= Source material =
-- ==== Sys2Proof/Syntax.lean ====
section
/-! DEFINITION. The abstract syntax of Agien 1 and of the device's other indivisible steps: ONE inductive `Instr`,
one constructor per row of spec/opcode_table.json. A row is a slot syllable (R61 to R68), a microword of the matrix
engine (R69), or a step of an engine, a home, the dispatcher, the object manager, the host port or the management
controller (95_what_each_step_holds.md). -/
namespace Sys2Proof

/-! ### Enumerations of the operand fields -/

/-- The seven slots of a bundle, in encoding order (R16). -/
inductive Slot | s | v0 | v1 | m | c0 | c1 | y
deriving DecidableEq, Repr

/-- The rounding modes (R44). -/
inductive Rm | rne | rtz | rup | rdn | rna | odd
deriving DecidableEq, Repr

/-- The conditions of CMP and CMPI (R82). -/
inductive Cond | eq | ne | lt | ge | ltn | gen | le | gt
deriving DecidableEq, Repr

/-- The conditions of SFCMP and VCMP (R88, R142). -/
inductive FCond | eq | ne | lt | le | gt | ge | un
deriving DecidableEq, Repr

/-- The access sizes of LDS (R62). -/
inductive LdSize | b | bs | h | hs | w | ws | d
deriving DecidableEq, Repr

/-- The access sizes of STS (R62). -/
inductive StSize | b | h | w | d
deriving DecidableEq, Repr

/-- The condition sources of BR (R63). -/
inductive BrSrc | pred (p : Fin 16) | mdone | mfault
deriving DecidableEq, Repr

/-- The mask operand of a vector syllable: MEN = 0, or MEN = 1 with its register and MZ (R129). -/
inductive MaskOp | all | mask (m : Fin 8) (z : Bool)
deriving DecidableEq, Repr

/-- The operations of VRED (R159). -/
inductive VRedOp | sum | min | max | argmax | argmin
deriving DecidableEq, Repr

/-- The operations of VSCAN (R160). -/
inductive VScanOp | sum | min | max
deriving DecidableEq, Repr

/-- The element sizes of VGATH and VSCAT (R157). -/
inductive GSize | b | h | w | d
deriving DecidableEq, Repr

/-- The queries of INFO (R217). -/
inductive InfoQ | form | dim01 | dim23 | dim45 | ver | pages
deriving DecidableEq, Repr

/-- The modifiers of FETCH (R220). -/
inductive FetchMod | plain | noalloc | nooc
deriving DecidableEq, Repr

/-- The kinds of COLL (R226). -/
inductive CollKind | red | ag | bc
deriving DecidableEq, Repr

/-- The scopes (R46), in code order. -/
inductive Scope | core | gang | die | package | rack | system
deriving DecidableEq, Repr

/-- The ORD codes (R46). -/
inductive Ord | rlx | acq | rel | acqrel
deriving DecidableEq, Repr

/-- The operations of ATOM (R68); RED takes the first six. -/
inductive AtomOp | add | min | max | and | or | xor | swp | cas
deriving DecidableEq, Repr

/-- A landing slot and its due offset (R23). -/
structure Due where
  q   : Fin 16
  off : Fin 256
deriving DecidableEq, Repr

/-- The register, tuple and tile-shape fields shared by the tile transfers (R46 C.OBJ, R214). -/
structure Tile where
  h  : Fin 16
  t  : Fin 16
  sh : Fin 64
deriving DecidableEq, Repr

/-! ### Fields of the microword (R184) -/

/-- The rounding selector of a cell operation: a mode, or 110 for the mode in ARG2[2:0]. -/
inductive MRm | mode (r : Rm) | arg
deriving DecidableEq, Repr

/-- SKIP: always performed, or withheld on the last iteration of a level (R186). -/
inductive Skip | always | last (level : Fin 2)
deriving DecidableEq, Repr

/-- NSEL and CNT: an immediate count, or an argument word ARG0 to ARG11 (R185). -/
inductive Count | imm (n : Fin 65536) | arg (k : Fin 12)
deriving DecidableEq, Repr

/-- STG: a stage by number, or the stage that is not active (R189). -/
inductive Stg | stage (k : Fin 2) | other
deriving DecidableEq, Repr

/-- SRC of BLD (R189). -/
inductive BSrc | scratch | furrow (f : Fin 32) | arg
deriving DecidableEq, Repr

/-- FILL of ZERO (R188). -/
inductive Fill | zero | low | high
deriving DecidableEq, Repr

/-- The fields of a cell operation (R187). -/
structure Cell where
  rm   : MRm
  skip : Skip
  cnt  : Count
  row0 : Fin 256
  kb   : Fin 4096
deriving DecidableEq, Repr

/-- The fields of an MLOOP open (R192). -/
structure MLoop where
  lvl   : Fin 2
  rew   : Bool
  dist  : Fin 4096
  kstep : Fin 256
  rstep : Fin 512
  cnt   : Count
deriving DecidableEq, Repr

/-! ### Host commands and other operands of the device's own steps -/

/-- A host command as the queue core accepted it: its pair, journal entry and fields (R331, R333). -/
structure Command where
  pair : Nat
  seq  : Nat
  opc  : BitVec 8
  ord  : Bool
  tag  : BitVec 32
  plot : BitVec 32
  a32  : BitVec 32
  w0   : Word
  w1   : Word
  w2   : Word
  w3   : Word
  w4   : Word
  w5   : Word
deriving DecidableEq, Repr

/-- A page of one version of an object: home package, table index, version (0 for LIVE) and page number (R29). -/
structure PageRef where
  home  : Nat
  index : Nat
  ver   : Nat
  page  : Nat
deriving DecidableEq, Repr

/-- A row of one bank of a memory controller, named by its event source number (R320, R326). -/
structure RowRef where
  ctrl : Nat
  bank : Nat
  row  : Nat
deriving DecidableEq, Repr

/-- A granule of a host-shared object (R329). -/
structure GranuleRef where
  home    : Nat
  index   : Nat
  granule : Nat
deriving DecidableEq, Repr

/-- A resource that the corrected-error counters watch (R343). -/
inductive Resource
  | sramRow (unit bank row : Nat)
  | dramRow (unit bank row : Nat) (at_ : PageRef)
  | lane (port lane : Nat)
  | coreUnit (core : Nat)
deriving DecidableEq, Repr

= Your task =
Reproduce the records above exactly. Leave nothing out.

= Task output =
-- ==== Sys2Proof/Syntax.lean ====
section
/-! DEFINITION. The abstract syntax of Agien 1 and of the device's other indivisible steps: ONE inductive `Instr`,
one constructor per row of spec/opcode_table.json. A row is a slot syllable (R61 to R68), a microword of the matrix
engine (R69), or a step of an engine, a home, the dispatcher, the object manager, the host port or the management
controller (95_what_each_step_holds.md). -/
namespace Sys2Proof

/-! ### Enumerations of the operand fields -/

/-- The seven slots of a bundle, in encoding order (R16). -/
inductive Slot | s | v0 | v1 | m | c0 | c1 | y
deriving DecidableEq, Repr

/-- The rounding modes (R44). -/
inductive Rm | rne | rtz | rup | rdn | rna | odd
deriving DecidableEq, Repr

/-- The conditions of CMP and CMPI (R82). -/
inductive Cond | eq | ne | lt | ge | ltn | gen | le | gt
deriving DecidableEq, Repr

/-- The conditions of SFCMP and VCMP (R88, R142). -/
inductive FCond | eq | ne | lt | le | gt | ge | un
deriving DecidableEq, Repr

/-- The access sizes of LDS (R62). -/
inductive LdSize | b | bs | h | hs | w | ws | d
deriving DecidableEq, Repr

/-- The access sizes of STS (R62). -/
inductive StSize | b | h | w | d
deriving DecidableEq, Repr

/-- The condition sources of BR (R63). -/
inductive BrSrc | pred (p : Fin 16) | mdone | mfault
deriving DecidableEq, Repr

/-- The mask operand of a vector syllable: MEN = 0, or MEN = 1 with its register and MZ (R129). -/
inductive MaskOp | all | mask (m : Fin 8) (z : Bool)
deriving DecidableEq, Repr

/-- The operations of VRED (R159). -/
inductive VRedOp | sum | min | max | argmax | argmin
deriving DecidableEq, Repr

/-- The operations of VSCAN (R160). -/
inductive VScanOp | sum | min | max
deriving DecidableEq, Repr

/-- The element sizes of VGATH and VSCAT (R157). -/
inductive GSize | b | h | w | d
deriving DecidableEq, Repr

/-- The queries of INFO (R217). -/
inductive InfoQ | form | dim01 | dim23 | dim45 | ver | pages
deriving DecidableEq, Repr

/-- The modifiers of FETCH (R220). -/
inductive FetchMod | plain | noalloc | nooc
deriving DecidableEq, Repr

/-- The kinds of COLL (R226). -/
inductive CollKind | red | ag | bc
deriving DecidableEq, Repr

/-- The scopes (R46), in code order. -/
inductive Scope | core | gang | die | package | rack | system
deriving DecidableEq, Repr

/-- The ORD codes (R46). -/
inductive Ord | rlx | acq | rel | acqrel
deriving DecidableEq, Repr

/-- The operations of ATOM (R68); RED takes the first six. -/
inductive AtomOp | add | min | max | and | or | xor | swp | cas
deriving DecidableEq, Repr

/-- A landing slot and its due offset (R23). -/
structure Due where
  q   : Fin 16
  off : Fin 256
deriving DecidableEq, Repr

/-- The register, tuple and tile-shape fields shared by the tile transfers (R46 C.OBJ, R214). -/
structure Tile where
  h  : Fin 16
  t  : Fin 16
  sh : Fin 64
deriving DecidableEq, Repr

/-! ### Fields of the microword (R184) -/

/-- The rounding selector of a cell operation: a mode, or 110 for the mode in ARG2[2:0]. -/
inductive MRm | mode (r : Rm) | arg
deriving DecidableEq, Repr

/-- SKIP: always performed, or withheld on the last iteration of a level (R186). -/
inductive Skip | always | last (level : Fin 2)
deriving DecidableEq, Repr

/-- NSEL and CNT: an immediate count, or an argument word ARG0 to ARG11 (R185). -/
inductive Count | imm (n : Fin 65536) | arg (k : Fin 12)
deriving DecidableEq, Repr

/-- STG: a stage by number, or the stage that is not active (R189). -/
inductive Stg | stage (k : Fin 2) | other
deriving DecidableEq, Repr

/-- SRC of BLD (R189). -/
inductive BSrc | scratch | furrow (f : Fin 32) | arg
deriving DecidableEq, Repr

/-- FILL of ZERO (R188). -/
inductive Fill | zero | low | high
deriving DecidableEq, Repr

/-- The fields of a cell operation (R187). -/
structure Cell where
  rm   : MRm
  skip : Skip
  cnt  : Count
  row0 : Fin 256
  kb   : Fin 4096
deriving DecidableEq, Repr

/-- The fields of an MLOOP open (R192). -/
structure MLoop where
  lvl   : Fin 2
  rew   : Bool
  dist  : Fin 4096
  kstep : Fin 256
  rstep : Fin 512
  cnt   : Count
deriving DecidableEq, Repr

/-! ### Host commands and other operands of the device's own steps -/

/-- A host command as the queue core accepted it: its pair, journal entry and fields (R331, R333). -/
structure Command where
  pair : Nat
  seq  : Nat
  opc  : BitVec 8
  ord  : Bool
  tag  : BitVec 32
  plot : BitVec 32
  a32  : BitVec 32
  w0   : Word
  w1   : Word
  w2   : Word
  w3   : Word
  w4   : Word
  w5   : Word
deriving DecidableEq, Repr

/-- A page of one version of an object: home package, table index, version (0 for LIVE) and page number (R29). -/
structure PageRef where
  home  : Nat
  index : Nat
  ver   : Nat
  page  : Nat
deriving DecidableEq, Repr

/-- A row of one bank of a memory controller, named by its event source number (R320, R326). -/
structure RowRef where
  ctrl : Nat
  bank : Nat
  row  : Nat
deriving DecidableEq, Repr

/-- A granule of a host-shared object (R329). -/
structure GranuleRef where
  home    : Nat
  index   : Nat
  granule : Nat
deriving DecidableEq, Repr

/-- A resource that the corrected-error counters watch (R343). -/
inductive Resource
  | sramRow (unit bank row : Nat)
  | dramRow (unit bank row : Nat) (at_ : PageRef)
  | lane (port lane : Nat)
  | coreUnit (core : Nat)
deriving DecidableEq, Repr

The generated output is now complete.